El sudario del Descendido es la bandera de nuestro nuevo país. Y su reina, la Virgen de las Angustias. La nación de los conquenses es el abrazo que todos querrían dar a la madre. Su regazo es un depósito gigantesco de toneladas de empatía. Un ejército de capuces negros como golondrinas canta los coros de la nana más triste.

No duerme, está muerto

Muda, es decir, elocuente, la Plaza Mayor recibe al Yacente, al que la Catedral ha policromado de gótico, renacimiento, barroco y abstracto. No duerme, está muerto. Su cuerpo arropado de llagas no es fingido simulacro. Se harán fuertes en la noche horquillas al servicio de la Cruz que le antecede. Binario compás. Sístole y diástole que no reanimarán al fallecido. “Cuenca sólo pudo certificar la muerte”, dirá la aséptica coletilla de la noticia en la sección de Sucesos. Solemnes le embalsaman todas las noblezas y estremece un responso polifónico para el inquilino del sepulcro.

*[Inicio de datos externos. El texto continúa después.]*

/-- The reply of die d's SYE is kept; of the requester's others the SYEs keep the last 63 between them (R291). -/
def State.syeKeep (s : State) (d : Fin 4) (r : SyeReq) (a : Served) : State :=
  (s.syeAge r.rid r.seq).onSye d (·.keep r a)

/-- One access of the SYE of die d for a request with the PTS of its agent (R207, R280): what it answers. An MMERGE reaches
its L2 home, whose access it counts (R279, R370). -/
def State.syePerform (s : State) (d : Fin 4) (r : SyeReq) (pts : Word) (what : GlobOp) : Served × State :=
  let y := s.chip.dies[d].sye
  match y.keptFor r with
  | some k => (k.rep, s.onSye d (·.gone r))
  | none =>
    let s := s.onPart r.part fun p => p.spend 4 d.val 1
    let s := if r.ours then s.charge r.core 10 1 else s
    let x := s.perform ⟨r.part, none, false, r.lease, srcErr r.src⟩ r.pa pts what
    let a : Served := ⟨r.id, x.bytes, x.pts, s.chip.clock (dieOf r.core), x.old, x.flag, x.bad⟩
    (a, (x.st.onSye d (·.gone r)).syeKeep d r a)

/-- The request that an SYE has granted its turn to for the core in turn. -/
def State.grantOf (s : State) (r : GReq) : Option (Fin 4 × SyeReq) :=
  (List.finRange 4).findSome? fun (d : Fin 4) => (s.chip.dies[d].sye.reqs.find? fun y =>
    y.granted && y.ours && y.core == s.core.cid && y.id == r.id).map fun y => (d, y)

/-- The sequencer's request to an SYE: performed in the issue's cycle where the SYE has granted it its turn; a turn that the
sequencer cannot use passes (R50, R280). -/
def State.takeGrant (s : State) (r : GReq) : State :=
  match s.grantOf r with
  | none => s
  | some (d, y) =>
    if !s.core.sq.may then s.onSye d fun x => { x with reqs := x.reqs.map fun z => if z == y then { z with granted := false } else z }
    else if s.chip.dies[d].skips || s.chip.dies[d].sye.used then s
    else
      let (a, s) := s.syePerform d y (s.core.reqPts r) (s.core.opOf r)
      (s.onCore fun c => { c with loc := c.loc.serve a }).act

/-- GLOBAL_ACCESS_COMPLETE (R72, R204, R207, R220): each agent of the core in turn makes its next access; what is
performed stands ready for it. The sequencer makes its own last, and only where the instruction that waits may issue in
this cycle, so that the access is performed in its issue cycle (R50). -/
def execGlobalAccessComplete (s : State) : Out :=
  let l := firstOfEach s.core.loc.greqs []
  let s := (l.filter (·.src != 1)).foldl State.attempt s
  .next ((l.filter (·.src == 1)).foldl (fun (s : State) r =>
    let s := s.takeGrant r
    if s.core.sq.may && s.core.loc.greqs.any (·.id == r.id) then match s.micaEnds r with
      | some c => s.failReq r c
      | none => s.attempt r
    else s) s)

/-! ### Blocking accesses of the sequencer (R40, R72) -/

/-- Causes of an access that R304 lists as asynchronous: memory errors, a version space that is full, links. -/
def asyncCause (c : Cause) : Bool := inSpan c.toNat 0x2D8 64 || inSpan c.toNat 0x37F 4 || inSpan c.toNat 0x388 120

/-- A blocking access, with a value the wait keeps: at the first issue attempt its checks, then its request; the wait ends
when the access is performed, and then the instruction issues or takes the access's cause (R72, R232). An asynchronous
cause of the access finds the instruction not issued, and a handler that such a cause does not interrupt makes the access
anew (R304, R306). `l1`: LDG and STG go through the L1, which the mica forms do not (R205, R232). -/
def State.blocking (s : State) (l1 : Bool) (bad : Option Cause) (need : Option Nat) (A val : Nat) (op : GlobOp)
    (fin : Wait → Served → State → State) : State :=
  match s.core.sq.waitOf .global with
  | none =>
    match bad with
    | some c => s.raise c
    | none =>
      let (id, s) := s.ask 1 0 false l1 need false A op s.core.sq.ctr.pts
      s.holds ⟨.global, .ofNat 64 A, .ofNat 64 val, .ofNat 64 id, s.chip.now⟩ .gl
  | some w =>
    match s.core.loc.answered w.third.toNat with
    | none => s.holds w .gl
    | some d =>
      let s := s.onLoc fun l => l.takeAnswer w.third.toNat
      match d.bad with
      | some c => if asyncCause c then ((s.raiseAsync c 0).holds w .gl).served else (s.served.join d.pts).raise c
      | none => fin w d (s.served.join d.pts)

/-- The checks of LDG and STG, in their order (R72). -/
def globalBad (A : Word) (n : Nat) : Option Cause :=
  if 2 ^ 48 ≤ A.toNat then some cGLOBAL_RANGE
  else if A.toNat % n ≠ 0 then some cMISALIGNED
  else none

/-- A global load at A (R72): it lands one cycle after the wait ends. -/
def State.loadGlobal (s : State) (d : GReg) (z : LdSz) (A : Word) : State :=
  s.blocking true (globalBad A z.bytes) none A.toNat 0 (.load z.bytes) fun _ g s => s.setG d 1 (z.extend (leNat g.bytes))

/-- A global store at A (R72): gs is read when the wait begins. -/
def State.storeGlobal (s : State) (r : GReg) (z : StSz) (A : Word) : State :=
  s.blocking true (globalBad A z.bytes) none A.toNat 0 (.store (leBytes (s.rg r).toNat z.bytes)) fun _ _ s => s

/-- LDG (R72). -/
def execLdg (d a : GReg) (z : LdSz) (o : BitVec 12) (s : State) : Out :=
  .next (s.loadGlobal d z (addrOff (s.rg a) o))

/-- STG (R72). -/
def execStg (r a : GReg) (z : StSz) (o : BitVec 12) (s : State) : Out :=
  .next (s.storeGlobal r z (addrOff (s.rg a) o))

/-- LDGX (R73). -/
def execLdgx (d a b : GReg) (k : BitVec 2) (z : LdSz) (s : State) : Out :=
  .next (s.loadGlobal d z (addrIdx (s.rg a) (s.rg b) k))

/-- STGX (R73). -/
def execStgx (r a b : GReg) (k : BitVec 2) (z : StSz) (s : State) : Out :=
  .next (s.storeGlobal r z (addrIdx (s.rg a) (s.rg b) k))

end Sys2Proof.Machine
end

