/-- Cores that a head needs; none where its partition has no usable core. -/
def State.needOf (s : State) (p : Fin 64) (h : Head) : Option Nat × State :=
  if (s.usable p).isEmpty then (none, s)
  else match h.task with
    | some t => (some (s.gangSize p (((s.chip.tasks[t]?).map (·.nlc)).getD 0)), s)
    | none =>
      if !s.imageThere p h.desc then (some 0, s)
      else
        let (bs, s) := s.headOf p h.desc
        (some (s.gangSize p (modCores bs)), s)

/-- Drain-reserve for one partition: its top is admitted if it fits, and nothing else is (R334). The next head becomes
eligible at the same time. -/
def State.dispatchPart (s : State) (p : Fin 64) (T : Nat) : State :=
  match s.topOf p T with
  | (none, s) => s
  | (some x, s) => match s.needOf p x.head with
    | (none, s) => s
    | (some m, s) =>
      if (s.freeCores p).length < m then s
      else
        let s := match x.head.task with
          | some t => (s.onHw x.j fun q => { q with returned := q.returned.drop 1 }).readmit t p
          | none => ((s.hubPays p (s.chip.queues[x.j].slotAt s.chip.queues[x.j].head)).onHw x.j fun q =>
              { q with head := q.head + 1, elig := none }).admitNew x.head.desc (some x.j) p x.elig none
        (s.present x.j p T).2

/-! ### Appends of the dispatcher (R344, R346) -/

/-- The ring of queue j has a free slot. -/
def HwQueue.hasSlot (q : HwQueue) : Bool := decide ((q.tail - q.head).toNat < 64)

/-- A descriptor is appended to queue j: into its slot of the ring, or, with a dying ASID, it completes at once (R336,
R344). -/
def State.appendDesc (s : State) (j : Fin 256) (p : Fin 64) (bs : List Byte) (pts : Word) : State :=
  let d := descOf bs
  if s.chip.parts[p].isDying d.asid then s.addTask (.never d (some j) p 6 0 false)
  else
    let q := s.chip.queues[j]
    (s.hubStore none p (q.slotAt q.tail) [(0, bs.take 64)] pts).onHw j fun q => { q with tail := q.tail + 1 }

/-- The command that a core's LAUNCH queue has ready for queue j: a descriptor, or a replay. -/
def Core.readyLaunch (c : Core) (j : Fin 256) : Option Run := match c.queues[launchQ].run with
  | some r =>
    if r.stage ≠ 2 || r.done then none
    else match r.cmd with
      | .launch _ k => if k = j then some r else none
      | .replay _ k => if k = j then some r else none
      | _ => none
  | none => none

/-- The command of a core is done. -/
def State.launchDone (s : State) (cid : BitVec 8) : State :=
  s.onCoreAt cid fun c => { (c.onRun launchQ fun r => { r with done := true }) with active := true }

/-- The appends of commands to queue j, by ascending CID, until the ring is full or a replay takes the path (R344). -/
def State.appendCmds (s : State) (j : Fin 256) (p : Fin 64) : List Nat → State
  | [] => s
  | c :: rest =>
    let cid : BitVec 8 := .ofNat 8 c
    match (s.coreAt cid).bind (·.readyLaunch j) with
    | none => s.appendCmds j p rest
    | some r => match r.cmd with
      | .launch .. =>
        if !s.chip.queues[j].hasSlot then s
        else ((s.appendDesc j p r.bytes r.pts).launchDone cid).appendCmds j p rest
      | _ => s.onChip fun h => { h with replays := h.replays.map fun e =>
          if e.1 = j && e.2.from_ == some cid then (e.1, { e.2 with on := true }) else e }

/-- Only the first entry of a list that meets a test is changed. -/
def changeFirst {α : Type} (p : α → Bool) (f : α → α) : List α → List α
  | [] => []
  | x :: r => if p x then f x :: r else x :: changeFirst p f r

/-- The appends of queue j in a dispatch step: none while a replay holds its path; then the GRAPH doorbell, then the
commands (R344). -/
def State.appends (s : State) (j : Fin 256) (cids : List Nat) : State :=
  match s.chip.queues[j].part with
  | none => s
  | some p =>
    if s.chip.replays.any fun e => e.1 == j && e.2.on then s
    else if s.chip.replays.any fun e => e.1 == j && e.2.from_.isNone then
      let mine := fun (e : Fin 256 × Replay) => e.1 == j && e.2.from_.isNone
      let take := fun (e : Fin 256 × Replay) => (e.1, { e.2 with on := true })
      s.onChip fun h => { h with replays := changeFirst mine take h.replays }
    else s.appendCmds j p cids

/-- The cores with a LAUNCH or REPLAY ready, ascending. -/
def State.launching (s : State) : List Nat :=
  let l := ((s.core :: s.others).filter fun c => match c.queues[launchQ].run with
    | some r => r.stage == 2 && !r.done
    | none => false).map (·.cid.toNat)
  if l.isEmpty then [] else (List.range 256).filter l.contains

/-- The budgets of the partition of queue j permit the hub's accesses (R368). -/
def State.hubMayOf (s : State) (j : Fin 256) : Bool := match s.chip.queues[j].part with
  | some p => s.chip.parts[p].hubMay
  | none => true

/-- A LAUNCH or REPLAY that waits for the hub's accesses is refused by the budget (R368). -/
def State.launchHeld (s : State) (cid : Nat) : State := match s.coreAt (.ofNat 8 cid) with
  | some c => if s.chip.parts[s.partOf c].hubMay then s else s.refusedLate c.cid
  | none => s

/-- A partition is legal: at least one cluster, one bank and one channel (R358). -/
def Part.legal (q : Part) : Bool := q.pclu != 0 && q.pbnk != 0 && q.pchn != 0

/-- DISPATCH_STEP (R333–R336, R344): every 4 ns of the time base the dispatcher takes the appends, and then picks the top
eligible head of each partition and admits it if it fits; in a partition whose budgets permit the hub's accesses (R368). -/
def execDispatchStep (s : State) : Out :=
  let T := s.chip.dispatchAt
  if !s.chip.isUp || s.chip.time < T then .next s
  else
    let s := s.onChip fun h => { h with dispatchAt := T + 4 }
    let cids := s.launching
    let s := cids.foldl State.launchHeld s
    let s := (List.finRange 256).foldl (fun (s : State) (j : Fin 256) =>
      if s.chip.queues[j].dev && s.hubMayOf j then s.appends j cids else s) s
    .next ((List.finRange 64).foldl (fun (s : State) (p : Fin 64) =>
      if s.chip.parts[p].legal && s.chip.parts[p].hubMay then s.dispatchPart p T else s) s)

/-! ### Doorbells (R332, R345) -/

/-- TAIL doorbell (R332): a host's append to a queue with DEV = 0; one that would leave more than 64 outstanding is
discarded, sets OVR and clears EN. -/
def execTailDoorbell (j : Fin 256) (v : Half) (s : State) : Out :=
  let q := s.chip.queues[j]
  if !s.chip.isUp || q.dev || !q.en || q.part.isNone then .next s
  else if !s.hubMayOf j then .next (s.holdBack (.tailDoorbell j v))
  else if 64 < (v - q.head).toNat then .next (s.onHw j fun q => { q with ovr := true, en := false })
  else .next ((s.onHw j fun q => { q with tail := v }).scanQueue j)

/-- GRAPH doorbell (R332, R345, R346): a replay of the record at a physical address, for a queue with DEV = 1. -/
def execGraphDoorbell (j : Fin 256) (pa : Word) (s : State) : Out :=
  let q := s.chip.queues[j]
  match q.part with
  | none => .next s
  | some p =>
    if !s.chip.isUp || !q.dev || pa.toNat % 64 ≠ 0 || s.chip.parts[p].devBytes < pa.toNat + 0x240 then .next s
    else if !s.chip.parts[p].hubMay then .next (s.holdBack (.graphDoorbell j pa))
    else
      let (bs, s) := s.cmpRead p pa.toNat 0x240
      match graphHead bs with
      | none => .next s
      | some (n, gpw) => .next (s.onChip fun h => { h with
          replays := h.replays ++ [(j, ⟨pa.toNat, p, none, gpw, n, 0, false⟩)] })

/-! ### Recorded graphs (R346) -/

/-- The patches of node descriptor d: GPW[n] into doubleword k of its parameter block, translated under the node's ASID
(R331, R346). -/
def State.patchNode (s : State) (p : Fin 64) (d : LaunchDesc) (gpw : List Word) : State :=
  [0, 1, 2, 3].foldl (fun (s : State) i => match d.patchOf i with
    | none => s
    | some (k, n) => match s.cmpWalk p d.ptroot.toNat (d.param.toNat + 8 * k) true with
      | (none, s) => s
      | (some a, s) => s.hubStore none p a [(0, leBytes (gpw.getD n 0).toNat 8)] 0) s

/-- The replay that holds the append path of queue j. -/
def State.replayOn (s : State) (j : Fin 256) : Option Replay :=
  (s.chip.replays.find? fun e => e.1 == j && e.2.on).map (·.2)

/-- The replay of queue j changes, or is over. -/
def State.setReplay (s : State) (j : Fin 256) (r : Option Replay) : State :=
  s.onChip fun h => { h with replays := match r with
    | some r => h.replays.map fun e => if e.1 = j && e.2.on then (j, r) else e
    | none => h.replays.filter fun e => !(e.1 == j && e.2.on) }

/-- The 64 bytes of a replay's next node: through the issuer's translation, or, of a GRAPH doorbell, by physical
address. -/
def State.nodeBytes (s : State) (r : Replay) : Except Cause (List Byte) × State :=
  let a := r.gva + 0x240 + 64 * r.next
  match r.from_ with
  | none =>
    let (bs, s) := s.cmpRead r.part a 64
    (.ok bs, s)
  | some cid => match s.coreAt cid with
    | some c => s.readVirt r.part (s.rootOf c) a 1
    | none => (.error (cXLT 6 .notPresent), s)

/-- REPLAY_NODE_APPEND (R344, R346): the replay that holds queue j's path patches and appends its next node once the ring
has room and the budgets permit its accesses (R368); after its last node the command that issued it is done. -/
def execReplayNodeAppend (j : Fin 256) (s : State) : Out :=
  match s.replayOn j with
  | none => .next s
  | some r =>
    if !s.chip.queues[j].hasSlot || !s.chip.parts[r.part].hubMay then .next s
    else match s.nodeBytes r with
      | (.error c, s) =>
        let s := s.setReplay j none
        .next (match r.from_ with
          | some cid => s.atCore cid fun s => s.failRun launchQ c
          | none => s)
      | (.ok bs, s) =>
        let s := s.patchNode r.part (descOf bs) r.gpw
        let s := s.appendDesc j r.part bs 0
        if r.next + 1 < r.nodes then .next (s.setReplay j (some { r with next := r.next + 1 }))
        else
          let s := s.setReplay j none
          .next (match r.from_ with
            | some cid => s.launchDone cid
            | none => s)

/-! ### Replay measurement (R373, R374) -/

/-- SIG of a pass: the sequences of its logical cores by ascending LCID, each word as its eight bytes. -/
def Task.signature (k : Task) : Word :=
  .ofNat 64 (crc64 ((List.range k.nlc).flatMap fun i => ((k.retired.find? (·.lcid == i)).map fun r =>
    r.sig.flatMap fun w => leBytes w.toNat 8).getD []))

/-- PMC i summed over the gang. -/
def Task.pmcSum (k : Task) (i : Fin 4) : Word := k.retired.foldl (fun a r => a + r.pmc[i]) 0

/-- The request of a measurement (R373). -/
def measOf (p : Fin 64) (bs : List Byte) : Measure where
  part := p
  desc := fieldAt bs 0 8
  root := 0
  save := fieldAt bs 8 8
  saveSize := fieldAt bs 0x10 8
  passes := fieldAt bs 0x18 4
  result := fieldAt bs 0x20 8
  sels := (List.range 16).map fun j => (List.range 4).map fun i => .ofNat 32 (fieldAt bs (0x40 + 16 * j + 4 * i) 4 % 2 ^ 7)
  pass := 0
  task := none
  saved := []
  full := false
  sigs := []
  pmcs := []
  codes := []

/-- MEAS (R373): a replay measurement is asked for, where the partition has the engine and the request is legal. It starts once
those that the partition asked for before are over (log entry 81). -/
def execMeas (p : Fin 64) (pa : Word) (s : State) : Out :=
  let q := s.chip.parts[p]
  if !s.chip.isUp || !q.phub.getLsbD 0 || pa.toNat % 64 ≠ 0 || q.devBytes < pa.toNat + 0x140 then
    .next s
  else if !q.hubMay then .next (s.holdBack (.meas p pa))
  else
    let (bs, s) := s.cmpRead p pa.toNat 0x140
    let m := measOf p bs
    if !inSpan m.passes 1 16 || m.result % 64 ≠ 0 || m.saveSize % 65536 ≠ 0 then .next s
    else .next (s.onChip fun h => { h with meas := h.meas ++ [m] })

/-- The measurement of partition p that runs changes. -/
def State.setMeas (s : State) (p : Fin 64) (f : Measure → Measure) : State :=
  s.onChip fun h => { h with meas := changeFirst (·.part == p) f h.meas }

/-- Every saved page is copied back (R374). -/
def State.measRestore (s : State) (m : Measure) : State :=
  m.saved.zipIdx.foldl (fun (s : State) e =>
    s.copyPage m.part (m.save + 65536 * e.2) (65536 * e.1)) s

/-- The result, STATUS last (R374). -/
def State.measEnd (s : State) (m : Measure) (status : Nat) : State :=
  let mis := bit (m.sigs.any fun x => some x != m.sigs.head?)
  let row := fun (i : Nat) => (0x40 + 64 * i, ((m.pmcs.getD i []).flatMap fun w => leBytes w.toNat 8)
    ++ leBytes (m.sigs.getD i 0).toNat 8 ++ leBytes (m.codes.getD i 0).toNat 8 ++ List.replicate 16 0)
  let s := s.cmpStores none m.part m.result ((List.range m.codes.length).map row ++ [(4, leBytes mis 4), (0, leBytes status 4)]) 0
  s.onChip fun h => { h with meas := h.meas.eraseP (·.part == m.part) }

/-- A pass begins once the gang's cores are free and every L1 is empty: saved pages back, the descriptor admitted (R374). -/
def State.measBegin (s : State) (m : Measure) : State :=
  let (bs, s) := s.cmpPeek m.part m.desc 64
  let d := descOf bs
  match s.needOf m.part ⟨none, d⟩ with
  | (none, s) => s
  | (some n, s) =>
    if (s.freeCores m.part).length < n then s
    else match s.emptyGang m.part (s.usable m.part) with
      | (false, s) => s
      | (true, s) =>
        let s := s.hubPays m.part m.desc
        let s := if m.pass = 0 then s else s.measRestore m
        let s := s.setMeas m.part fun m => { m with
          task := some s.chip.tasks.length
          root := d.ptroot.toNat }
        s.admitNew d none m.part s.chip.time (some (m.sels.getD m.pass []))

La madre no cesa en su vela a la víctima del patíbulo. Hasta tres soledades hay en nuestra Pasión casi desde sus primeros balbuceos históricos. Quizá porque los pioneros intuyeron, como hizo el Padre en el Edén, que de todos los males que se ciernen sobre el espíritu, el más grave es el de la orfandad del que se siente solo en el mundo. La ancestral enfermedad que derivó a epidemia del siglo XXI.

La ciudad, cansada, aún guarda unos pasos de repuesto para encaminarlos a la ermita que cobija en sus entrañas de roca y álamo. Otras Angustias, el mismo duelo. El recoleto templo es esa segunda residencia donde pasamos los viernes. El apartado de correos al que enviamos los pésames y los piropos desde pequeños. “Unos dicen que son negros, otros que azules tus ojos, y yo digo por la Salve que son misericordiosos”.